25 SEP

2017

Fixed Income , Monthly Strategic Insight , Themen

Long EUR & tactical exposure to the CAD

CURRENCY STRATEGY

Long EUR & tactical exposure to the CAD

With the dollar – marred by weak data coming out of the US and the Federal Reserve’s cautious approach – continuing to weaken, the Euro appears to be the currency of choice for foreign investors. With acceleration in the activity cycle, better macro-economic indicators and a central bank that looks set to taper its QE, the long Euro trade appears to have legs, in spite of the recent strong performance. Elsewhere, the Canadian dollar also holds a positive score, on the back of an improving activity cycle and a central bank that has turned more hawkish recently.

Though rate differentials remain penalizing, the Yen – based on our long-term framework – appears attractive. In the current environment of geopolitical uncertainty and the heavy dose of event risk present, the Yen remains an attractive safe haven and a diversifying asset.

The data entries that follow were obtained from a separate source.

-- ==== Sys2Proof/WellFormed.lean ====
section
/-! DEFINITION. Which instruction terms stand for a word: every operand of the set's instructions is
bounded by its type, so only the four no-op rows have a check, that their second dispatch key matches
no other row of their group (R107). -/

namespace Sys2Proof

/-- The low bytes that group 0 gives an instruction (R106, R107). -/
def group0Keys : List Byte := [0xE0, 0xEE]

/-- The low nibbles that group 8 gives an instruction (R106, R107). -/
def group8Keys : List Nibble := [0x0, 0x1, 0x2, 0x3, 0x4, 0x5, 0x6, 0x7, 0xE]

/-- The low bytes that group E gives an instruction (R106, R107). -/
def groupEKeys : List Byte := [0x9E, 0xA1]

/-- The low bytes that group F gives an instruction (R106, R107). -/
def groupFKeys : List Byte := [0x07, 0x0A, 0x15, 0x18, 0x1E, 0x29, 0x33, 0x55, 0x65]

/-- The term stands for a word: a no-op's second key is none of its group's keys (R107). -/
def Instr.wellFormed : Instr → Bool
  | .sys nnn => !group0Keys.contains (nnn.setWidth 8)
  | .nop8 _ _ n => !group8Keys.contains n
  | .nopE _ nn => !groupEKeys.contains nn
  | .nopF _ nn => !groupFKeys.contains nn
  | .cls _ | .ret _ | .jp _ | .call _ | .seImm _ _ | .sneImm _ _ | .seReg _ _ _
  | .ldImm _ _ | .addImm _ _ | .ldReg _ _ | .orReg _ _ | .andReg _ _ | .xorReg _ _
  | .addReg _ _ | .subReg _ _ | .shr _ _ | .subnReg _ _ | .shl _ _ | .sneReg _ _ _
  | .ldI _ | .jpV0 _ | .rnd _ _ | .drw _ _ _ | .skp _ | .sknp _ | .ldVxDt _ | .ldVxK _
  | .ldDtVx _ | .ldStVx _ | .addI _ | .ldF _ | .ldB _ | .ldMemVx _ | .ldVxMem _ => true

end Sys2Proof
end

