-- ==== Sys2Proof/Machine/Dispatch.lean ====
section
/-! DEFINITION. The execute phase: one arm per constructor of Instr, each one call of its meaning
(R110, R130). -/

namespace Sys2Proof.Machine

/-- `Execute(d)`: PC holds the address of the instruction (R133). Whether the engine may step is the
business of `step` (R136; log entry 15). -/
def exec (i : Instr) (s : State) : Host.Outcome State Fault Refusal :=
  match i with
  | .cls _ => Sys2Proof.Machine.execCls s
  | .ret _ => Sys2Proof.Machine.execRet s
  | .jp nnn => Sys2Proof.Machine.execJp nnn s
  | .call nnn => Sys2Proof.Machine.execCall nnn s
  | .seImm x nn => Sys2Proof.Machine.execSeImm x nn s
  | .sneImm x nn => Sys2Proof.Machine.execSneImm x nn s
  | .seReg x y _ => Sys2Proof.Machine.execSeReg x y s
  | .ldImm x nn => Sys2Proof.Machine.execLdImm x nn s
  | .addImm x nn => Sys2Proof.Machine.execAddImm x nn s
  | .ldReg x y => Sys2Proof.Machine.execLdReg x y s
  | .orReg x y => Sys2Proof.Machine.execOrReg x y s
  | .andReg x y => Sys2Proof.Machine.execAndReg x y s
  | .xorReg x y => Sys2Proof.Machine.execXorReg x y s
  | .addReg x y => Sys2Proof.Machine.execAddReg x y s
  | .subReg x y => Sys2Proof.Machine.execSubReg x y s
  | .shr x _ => Sys2Proof.Machine.execShr x s
  | .subnReg x y => Sys2Proof.Machine.execSubnReg x y s
  | .shl x _ => Sys2Proof.Machine.execShl x s
  | .sneReg x y _ => Sys2Proof.Machine.execSneReg x y s
  | .ldI nnn => Sys2Proof.Machine.execLdI nnn s
  | .jpV0 nnn => Sys2Proof.Machine.execJpV0 nnn s
  | .rnd x nn => Sys2Proof.Machine.execRnd x nn s
  | .drw x y n => Sys2Proof.Machine.execDrw x y n s
  | .skp x => Sys2Proof.Machine.execSkp x s
  | .sknp x => Sys2Proof.Machine.execSknp x s
  | .ldVxDt x => Sys2Proof.Machine.execLdVxDt x s
  | .ldVxK x => Sys2Proof.Machine.execLdVxK x s
  | .ldDtVx x => Sys2Proof.Machine.execLdDtVx x s
  | .ldStVx x => Sys2Proof.Machine.execLdStVx x s
  | .addI x => Sys2Proof.Machine.execAddI x s
  | .ldF x => Sys2Proof.Machine.execLdF x s
  | .ldB x => Sys2Proof.Machine.execLdB x s
  | .ldMemVx x => Sys2Proof.Machine.execLdMemVx x s
  | .ldVxMem x => Sys2Proof.Machine.execLdVxMem x s
  | .sys _ => Sys2Proof.Machine.execSys s
  | .nop8 _ _ _ => Sys2Proof.Machine.execNop8 s
  | .nopE _ _ => Sys2Proof.Machine.execNopE s
  | .nopF _ _ => Sys2Proof.Machine.execNopF s

end Sys2Proof.Machine
end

Emerging currencies: Overweight Commodity FX vs. Underweight Low-Yielding Asian Currencies

EMFX has rebounded since the beginning of the year on the back of solid EM growth momentum and the more synchronized global growth extending to the Eurozone and Japan. We expect this trend to continue, notwithstanding some volatility around monetary-policy normalization and balance-sheet unwinds in core markets like the US and the Eurozone. We hold a long EMFX position vs. the US Dollar, with overweights in cheap commodity currencies like the Russian Ruble (RUB), the Peruvian Sol (PEN), the Indonesian Rupiah (IDR) and the Malaysian Ringgit (MYR), on expectations that these currencies will outperform due to their high real yields and relatively strong external positions. We continue to be overweight the Thai Baht (THB) on strong external balance-sheet dynamics and the Turkish Lira (TRY) on attractive long-term valuation grounds and tight CB monetary policy.

These overweights are partially offset by a structural underweight in the Chinese Yuan (CNH) and tactical underweights in the Philippine Peso (PHP). The CNH is expected to continue depreciating in the medium term due to the liberalization of its capital account and slower growth. The PHP is also suffering from fast-deteriorating external accounts.